*Your objective:* Where does "endCheck" appear in the data? Return each line that holds it.

*The data:*

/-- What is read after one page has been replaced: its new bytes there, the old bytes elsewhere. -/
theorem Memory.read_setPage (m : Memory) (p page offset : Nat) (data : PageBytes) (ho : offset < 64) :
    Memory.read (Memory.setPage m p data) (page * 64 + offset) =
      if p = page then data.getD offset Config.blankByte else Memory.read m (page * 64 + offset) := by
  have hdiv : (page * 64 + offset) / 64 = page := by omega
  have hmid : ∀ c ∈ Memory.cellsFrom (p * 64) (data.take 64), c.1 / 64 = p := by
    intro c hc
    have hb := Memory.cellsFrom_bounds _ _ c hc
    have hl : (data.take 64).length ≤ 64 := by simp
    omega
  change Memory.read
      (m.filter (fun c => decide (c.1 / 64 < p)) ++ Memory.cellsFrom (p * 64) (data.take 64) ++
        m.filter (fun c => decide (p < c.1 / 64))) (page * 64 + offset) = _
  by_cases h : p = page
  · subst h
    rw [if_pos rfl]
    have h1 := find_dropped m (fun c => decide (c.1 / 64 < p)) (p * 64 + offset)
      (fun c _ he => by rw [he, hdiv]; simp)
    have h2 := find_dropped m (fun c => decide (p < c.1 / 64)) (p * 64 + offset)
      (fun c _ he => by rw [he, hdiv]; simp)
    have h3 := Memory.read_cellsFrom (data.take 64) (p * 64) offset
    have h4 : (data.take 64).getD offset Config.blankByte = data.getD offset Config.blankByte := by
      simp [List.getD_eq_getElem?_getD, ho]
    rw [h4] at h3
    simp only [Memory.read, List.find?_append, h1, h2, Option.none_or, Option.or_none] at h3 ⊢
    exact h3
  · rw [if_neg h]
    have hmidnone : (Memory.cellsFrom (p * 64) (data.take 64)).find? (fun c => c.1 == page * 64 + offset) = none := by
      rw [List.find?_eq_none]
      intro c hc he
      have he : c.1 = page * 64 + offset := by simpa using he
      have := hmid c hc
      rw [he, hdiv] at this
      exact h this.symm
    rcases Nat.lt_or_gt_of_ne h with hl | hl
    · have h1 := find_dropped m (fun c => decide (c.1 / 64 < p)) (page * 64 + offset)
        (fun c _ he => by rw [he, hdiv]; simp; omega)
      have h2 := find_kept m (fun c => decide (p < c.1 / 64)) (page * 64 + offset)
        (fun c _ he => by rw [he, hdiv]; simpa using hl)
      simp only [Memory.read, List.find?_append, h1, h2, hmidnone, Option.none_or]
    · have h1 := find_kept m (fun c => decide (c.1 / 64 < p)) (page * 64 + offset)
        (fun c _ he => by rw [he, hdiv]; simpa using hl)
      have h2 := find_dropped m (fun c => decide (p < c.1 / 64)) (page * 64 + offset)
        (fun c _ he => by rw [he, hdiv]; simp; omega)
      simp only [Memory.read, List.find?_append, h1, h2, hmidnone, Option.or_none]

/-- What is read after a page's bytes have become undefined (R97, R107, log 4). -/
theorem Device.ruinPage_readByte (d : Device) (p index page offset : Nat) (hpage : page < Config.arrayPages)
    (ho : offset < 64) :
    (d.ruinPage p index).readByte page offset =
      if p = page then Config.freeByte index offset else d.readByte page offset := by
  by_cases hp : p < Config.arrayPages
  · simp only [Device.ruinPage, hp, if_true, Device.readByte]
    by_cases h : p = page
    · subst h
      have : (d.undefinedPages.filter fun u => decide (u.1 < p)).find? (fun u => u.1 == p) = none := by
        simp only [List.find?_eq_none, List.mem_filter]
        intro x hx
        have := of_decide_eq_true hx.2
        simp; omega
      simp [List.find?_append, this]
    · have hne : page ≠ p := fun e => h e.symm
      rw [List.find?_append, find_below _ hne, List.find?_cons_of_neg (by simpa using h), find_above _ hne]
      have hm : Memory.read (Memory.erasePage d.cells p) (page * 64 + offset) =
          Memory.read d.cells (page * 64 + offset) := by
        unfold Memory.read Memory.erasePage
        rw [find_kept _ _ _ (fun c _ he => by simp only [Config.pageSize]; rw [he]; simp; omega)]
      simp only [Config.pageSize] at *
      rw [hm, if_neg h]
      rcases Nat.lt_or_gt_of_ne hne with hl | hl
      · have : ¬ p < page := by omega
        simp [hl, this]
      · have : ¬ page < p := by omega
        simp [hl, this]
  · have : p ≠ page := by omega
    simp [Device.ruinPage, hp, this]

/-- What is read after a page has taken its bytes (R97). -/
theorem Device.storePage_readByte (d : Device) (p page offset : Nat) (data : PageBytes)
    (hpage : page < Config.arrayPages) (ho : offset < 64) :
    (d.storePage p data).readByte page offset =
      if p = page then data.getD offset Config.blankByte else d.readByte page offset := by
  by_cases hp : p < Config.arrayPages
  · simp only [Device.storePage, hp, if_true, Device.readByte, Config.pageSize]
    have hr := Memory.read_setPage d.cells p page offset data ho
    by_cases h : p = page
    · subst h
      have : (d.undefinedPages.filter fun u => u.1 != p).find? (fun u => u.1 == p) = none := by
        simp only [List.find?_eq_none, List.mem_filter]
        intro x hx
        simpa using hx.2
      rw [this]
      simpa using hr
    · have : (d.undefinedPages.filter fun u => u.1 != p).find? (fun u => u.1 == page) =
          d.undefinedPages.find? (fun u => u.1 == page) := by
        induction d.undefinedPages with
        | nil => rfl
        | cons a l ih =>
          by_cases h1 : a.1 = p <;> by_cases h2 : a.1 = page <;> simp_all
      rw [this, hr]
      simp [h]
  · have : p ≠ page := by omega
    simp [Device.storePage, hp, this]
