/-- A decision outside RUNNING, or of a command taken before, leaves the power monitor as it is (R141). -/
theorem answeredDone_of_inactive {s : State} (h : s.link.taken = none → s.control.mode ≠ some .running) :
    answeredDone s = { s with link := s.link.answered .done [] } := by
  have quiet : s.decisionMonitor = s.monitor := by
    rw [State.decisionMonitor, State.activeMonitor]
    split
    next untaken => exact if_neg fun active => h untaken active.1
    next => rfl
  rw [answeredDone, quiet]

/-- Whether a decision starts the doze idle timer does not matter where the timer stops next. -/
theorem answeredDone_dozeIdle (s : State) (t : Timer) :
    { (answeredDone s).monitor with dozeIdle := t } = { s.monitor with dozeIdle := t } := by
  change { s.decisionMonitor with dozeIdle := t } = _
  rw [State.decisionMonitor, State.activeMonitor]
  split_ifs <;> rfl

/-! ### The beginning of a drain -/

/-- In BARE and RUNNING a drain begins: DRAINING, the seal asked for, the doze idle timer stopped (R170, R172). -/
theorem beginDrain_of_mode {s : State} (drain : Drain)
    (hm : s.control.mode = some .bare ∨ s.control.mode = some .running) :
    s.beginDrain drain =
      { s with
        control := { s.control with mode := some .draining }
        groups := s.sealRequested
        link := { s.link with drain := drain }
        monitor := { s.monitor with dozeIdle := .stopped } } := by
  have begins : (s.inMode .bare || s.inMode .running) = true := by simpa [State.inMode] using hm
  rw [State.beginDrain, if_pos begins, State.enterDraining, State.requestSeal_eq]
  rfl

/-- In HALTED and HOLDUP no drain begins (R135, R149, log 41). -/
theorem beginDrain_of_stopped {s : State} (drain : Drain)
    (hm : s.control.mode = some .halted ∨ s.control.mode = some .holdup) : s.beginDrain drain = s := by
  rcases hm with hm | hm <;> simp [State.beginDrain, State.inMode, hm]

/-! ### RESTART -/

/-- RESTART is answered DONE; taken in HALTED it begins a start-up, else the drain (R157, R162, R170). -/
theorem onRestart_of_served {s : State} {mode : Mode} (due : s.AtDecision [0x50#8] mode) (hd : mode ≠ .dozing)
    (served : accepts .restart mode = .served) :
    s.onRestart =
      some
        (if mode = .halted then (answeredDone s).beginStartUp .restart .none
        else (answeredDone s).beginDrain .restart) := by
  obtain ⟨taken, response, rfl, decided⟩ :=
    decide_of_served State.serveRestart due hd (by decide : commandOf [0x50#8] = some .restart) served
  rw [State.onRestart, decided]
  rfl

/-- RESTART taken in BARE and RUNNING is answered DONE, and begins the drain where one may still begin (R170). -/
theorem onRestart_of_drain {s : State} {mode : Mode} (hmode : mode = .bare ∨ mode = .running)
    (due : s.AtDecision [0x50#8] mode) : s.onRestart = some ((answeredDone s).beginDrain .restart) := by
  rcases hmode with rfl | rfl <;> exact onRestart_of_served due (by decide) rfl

* * *

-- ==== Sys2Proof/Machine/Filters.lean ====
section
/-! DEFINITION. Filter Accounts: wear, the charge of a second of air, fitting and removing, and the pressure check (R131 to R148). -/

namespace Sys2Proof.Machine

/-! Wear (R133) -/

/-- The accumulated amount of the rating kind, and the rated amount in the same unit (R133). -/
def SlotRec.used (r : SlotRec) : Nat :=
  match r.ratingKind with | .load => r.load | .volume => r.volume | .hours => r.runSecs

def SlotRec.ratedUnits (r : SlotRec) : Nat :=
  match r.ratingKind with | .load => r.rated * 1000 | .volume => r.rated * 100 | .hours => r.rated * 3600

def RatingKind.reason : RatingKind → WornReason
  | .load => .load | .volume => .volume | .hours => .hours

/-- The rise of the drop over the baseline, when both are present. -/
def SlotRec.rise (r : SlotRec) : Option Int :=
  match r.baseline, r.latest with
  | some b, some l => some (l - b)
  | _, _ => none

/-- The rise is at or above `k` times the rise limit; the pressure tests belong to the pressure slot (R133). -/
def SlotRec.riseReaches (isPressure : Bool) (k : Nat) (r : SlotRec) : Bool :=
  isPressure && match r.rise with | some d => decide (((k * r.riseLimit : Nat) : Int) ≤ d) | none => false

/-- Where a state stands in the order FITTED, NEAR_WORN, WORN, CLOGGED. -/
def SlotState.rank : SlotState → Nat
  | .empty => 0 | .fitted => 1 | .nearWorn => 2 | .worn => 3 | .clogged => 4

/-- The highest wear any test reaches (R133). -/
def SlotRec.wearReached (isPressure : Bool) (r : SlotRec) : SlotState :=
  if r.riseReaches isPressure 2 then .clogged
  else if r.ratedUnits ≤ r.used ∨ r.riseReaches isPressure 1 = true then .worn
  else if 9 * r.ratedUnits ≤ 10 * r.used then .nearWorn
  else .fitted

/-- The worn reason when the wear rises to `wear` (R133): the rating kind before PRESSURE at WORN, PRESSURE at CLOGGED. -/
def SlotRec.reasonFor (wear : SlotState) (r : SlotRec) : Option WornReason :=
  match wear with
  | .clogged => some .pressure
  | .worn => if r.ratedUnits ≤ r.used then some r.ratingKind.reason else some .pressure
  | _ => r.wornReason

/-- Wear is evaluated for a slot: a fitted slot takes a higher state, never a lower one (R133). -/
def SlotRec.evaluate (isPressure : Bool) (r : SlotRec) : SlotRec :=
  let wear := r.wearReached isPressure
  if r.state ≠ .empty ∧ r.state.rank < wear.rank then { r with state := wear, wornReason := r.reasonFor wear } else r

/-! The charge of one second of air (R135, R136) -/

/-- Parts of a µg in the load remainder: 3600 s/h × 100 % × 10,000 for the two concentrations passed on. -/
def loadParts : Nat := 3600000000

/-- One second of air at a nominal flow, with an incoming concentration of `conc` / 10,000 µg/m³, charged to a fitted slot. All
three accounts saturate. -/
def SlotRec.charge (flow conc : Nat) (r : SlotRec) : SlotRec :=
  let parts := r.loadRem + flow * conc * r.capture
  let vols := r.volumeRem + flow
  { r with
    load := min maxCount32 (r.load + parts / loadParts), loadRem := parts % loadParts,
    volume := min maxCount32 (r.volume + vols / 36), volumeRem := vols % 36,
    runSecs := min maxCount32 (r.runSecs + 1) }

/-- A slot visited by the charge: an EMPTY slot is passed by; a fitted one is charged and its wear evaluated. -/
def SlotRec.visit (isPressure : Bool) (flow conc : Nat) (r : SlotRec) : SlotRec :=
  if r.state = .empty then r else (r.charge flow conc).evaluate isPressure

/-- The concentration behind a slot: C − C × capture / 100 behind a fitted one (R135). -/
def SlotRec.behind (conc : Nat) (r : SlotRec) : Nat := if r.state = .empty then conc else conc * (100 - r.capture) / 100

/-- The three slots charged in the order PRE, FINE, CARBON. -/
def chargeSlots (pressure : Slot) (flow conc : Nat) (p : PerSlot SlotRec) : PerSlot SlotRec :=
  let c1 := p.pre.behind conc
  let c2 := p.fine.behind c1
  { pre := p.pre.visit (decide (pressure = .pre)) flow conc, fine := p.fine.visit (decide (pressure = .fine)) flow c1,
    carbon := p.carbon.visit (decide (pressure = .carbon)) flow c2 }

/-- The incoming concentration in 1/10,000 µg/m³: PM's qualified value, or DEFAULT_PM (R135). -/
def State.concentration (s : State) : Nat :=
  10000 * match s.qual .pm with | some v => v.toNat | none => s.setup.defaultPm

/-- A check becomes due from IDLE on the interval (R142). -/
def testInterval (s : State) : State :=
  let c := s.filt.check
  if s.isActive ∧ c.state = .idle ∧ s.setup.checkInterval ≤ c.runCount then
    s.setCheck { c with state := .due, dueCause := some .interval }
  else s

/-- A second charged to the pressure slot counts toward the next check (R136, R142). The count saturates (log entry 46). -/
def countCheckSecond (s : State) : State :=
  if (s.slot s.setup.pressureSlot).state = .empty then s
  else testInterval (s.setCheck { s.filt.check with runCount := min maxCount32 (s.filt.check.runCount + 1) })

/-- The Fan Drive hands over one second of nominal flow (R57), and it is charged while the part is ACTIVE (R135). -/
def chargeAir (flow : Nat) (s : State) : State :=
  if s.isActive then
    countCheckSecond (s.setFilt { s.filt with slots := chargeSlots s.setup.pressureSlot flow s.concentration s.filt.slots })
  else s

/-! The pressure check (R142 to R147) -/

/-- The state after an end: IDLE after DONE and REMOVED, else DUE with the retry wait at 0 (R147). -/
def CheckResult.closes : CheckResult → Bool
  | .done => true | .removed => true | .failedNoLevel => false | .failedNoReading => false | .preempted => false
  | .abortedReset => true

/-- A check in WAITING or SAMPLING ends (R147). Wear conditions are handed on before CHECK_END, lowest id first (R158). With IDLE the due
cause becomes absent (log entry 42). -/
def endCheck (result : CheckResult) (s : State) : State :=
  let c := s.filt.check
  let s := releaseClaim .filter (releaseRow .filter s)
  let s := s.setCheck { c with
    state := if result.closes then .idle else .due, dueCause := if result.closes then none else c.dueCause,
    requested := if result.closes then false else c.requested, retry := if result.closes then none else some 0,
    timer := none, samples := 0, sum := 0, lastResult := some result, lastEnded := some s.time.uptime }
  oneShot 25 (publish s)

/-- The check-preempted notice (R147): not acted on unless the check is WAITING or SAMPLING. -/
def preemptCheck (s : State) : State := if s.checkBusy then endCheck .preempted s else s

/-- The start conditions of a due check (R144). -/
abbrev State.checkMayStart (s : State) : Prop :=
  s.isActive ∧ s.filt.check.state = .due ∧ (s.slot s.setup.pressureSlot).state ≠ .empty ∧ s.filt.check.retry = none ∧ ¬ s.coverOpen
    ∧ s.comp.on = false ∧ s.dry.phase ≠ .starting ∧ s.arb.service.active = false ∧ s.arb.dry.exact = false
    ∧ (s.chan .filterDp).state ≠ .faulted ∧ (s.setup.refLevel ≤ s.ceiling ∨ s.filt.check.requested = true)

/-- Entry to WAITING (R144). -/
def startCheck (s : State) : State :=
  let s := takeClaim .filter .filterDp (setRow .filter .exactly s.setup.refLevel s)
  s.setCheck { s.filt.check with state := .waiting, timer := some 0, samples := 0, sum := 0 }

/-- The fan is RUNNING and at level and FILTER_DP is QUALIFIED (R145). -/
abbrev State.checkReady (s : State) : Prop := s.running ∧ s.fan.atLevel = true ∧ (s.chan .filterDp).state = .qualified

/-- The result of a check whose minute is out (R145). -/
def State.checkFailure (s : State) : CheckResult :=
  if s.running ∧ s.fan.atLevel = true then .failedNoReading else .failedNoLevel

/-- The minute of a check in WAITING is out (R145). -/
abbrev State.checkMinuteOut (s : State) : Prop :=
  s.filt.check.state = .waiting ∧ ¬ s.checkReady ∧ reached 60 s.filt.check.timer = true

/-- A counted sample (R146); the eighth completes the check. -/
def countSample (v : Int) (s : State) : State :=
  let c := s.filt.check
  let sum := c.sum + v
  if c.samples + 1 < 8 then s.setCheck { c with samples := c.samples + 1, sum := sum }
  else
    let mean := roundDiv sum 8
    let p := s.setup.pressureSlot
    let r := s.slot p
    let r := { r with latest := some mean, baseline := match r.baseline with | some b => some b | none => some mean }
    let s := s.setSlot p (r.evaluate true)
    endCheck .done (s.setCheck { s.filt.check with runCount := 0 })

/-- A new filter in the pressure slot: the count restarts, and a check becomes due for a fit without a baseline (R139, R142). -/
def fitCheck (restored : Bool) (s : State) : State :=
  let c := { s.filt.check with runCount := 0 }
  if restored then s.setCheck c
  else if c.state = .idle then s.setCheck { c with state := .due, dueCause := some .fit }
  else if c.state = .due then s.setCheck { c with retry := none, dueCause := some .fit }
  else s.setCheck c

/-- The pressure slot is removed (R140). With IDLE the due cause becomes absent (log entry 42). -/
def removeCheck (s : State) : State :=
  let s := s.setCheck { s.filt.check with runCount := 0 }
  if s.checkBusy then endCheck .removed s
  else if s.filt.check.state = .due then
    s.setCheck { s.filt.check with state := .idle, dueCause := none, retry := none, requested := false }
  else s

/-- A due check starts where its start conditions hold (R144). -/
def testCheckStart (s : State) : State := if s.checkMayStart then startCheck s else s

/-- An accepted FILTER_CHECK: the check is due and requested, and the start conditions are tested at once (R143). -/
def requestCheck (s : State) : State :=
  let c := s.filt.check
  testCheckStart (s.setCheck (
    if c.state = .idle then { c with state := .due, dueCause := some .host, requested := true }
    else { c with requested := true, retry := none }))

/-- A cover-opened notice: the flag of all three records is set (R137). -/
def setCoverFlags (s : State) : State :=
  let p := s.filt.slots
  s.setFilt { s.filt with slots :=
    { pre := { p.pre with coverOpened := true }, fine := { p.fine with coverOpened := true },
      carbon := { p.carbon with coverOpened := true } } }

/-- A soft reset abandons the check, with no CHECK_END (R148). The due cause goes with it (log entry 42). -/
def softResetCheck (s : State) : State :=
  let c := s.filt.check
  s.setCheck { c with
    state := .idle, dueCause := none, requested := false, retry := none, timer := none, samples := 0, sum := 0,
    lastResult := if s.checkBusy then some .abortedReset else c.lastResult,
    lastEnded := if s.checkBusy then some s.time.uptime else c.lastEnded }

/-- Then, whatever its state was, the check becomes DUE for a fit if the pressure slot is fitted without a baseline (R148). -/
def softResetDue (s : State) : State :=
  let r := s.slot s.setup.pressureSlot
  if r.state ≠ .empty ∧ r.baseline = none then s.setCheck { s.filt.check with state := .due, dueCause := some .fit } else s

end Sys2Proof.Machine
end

*Written solution:*
def endCheck (result : CheckResult) (s : State) : State :=
def preemptCheck (s : State) : State := if s.checkBusy then endCheck .preempted s else s
    endCheck .done (s.setCheck { s.filt.check with runCount := 0 })
  if s.checkBusy then endCheck .removed s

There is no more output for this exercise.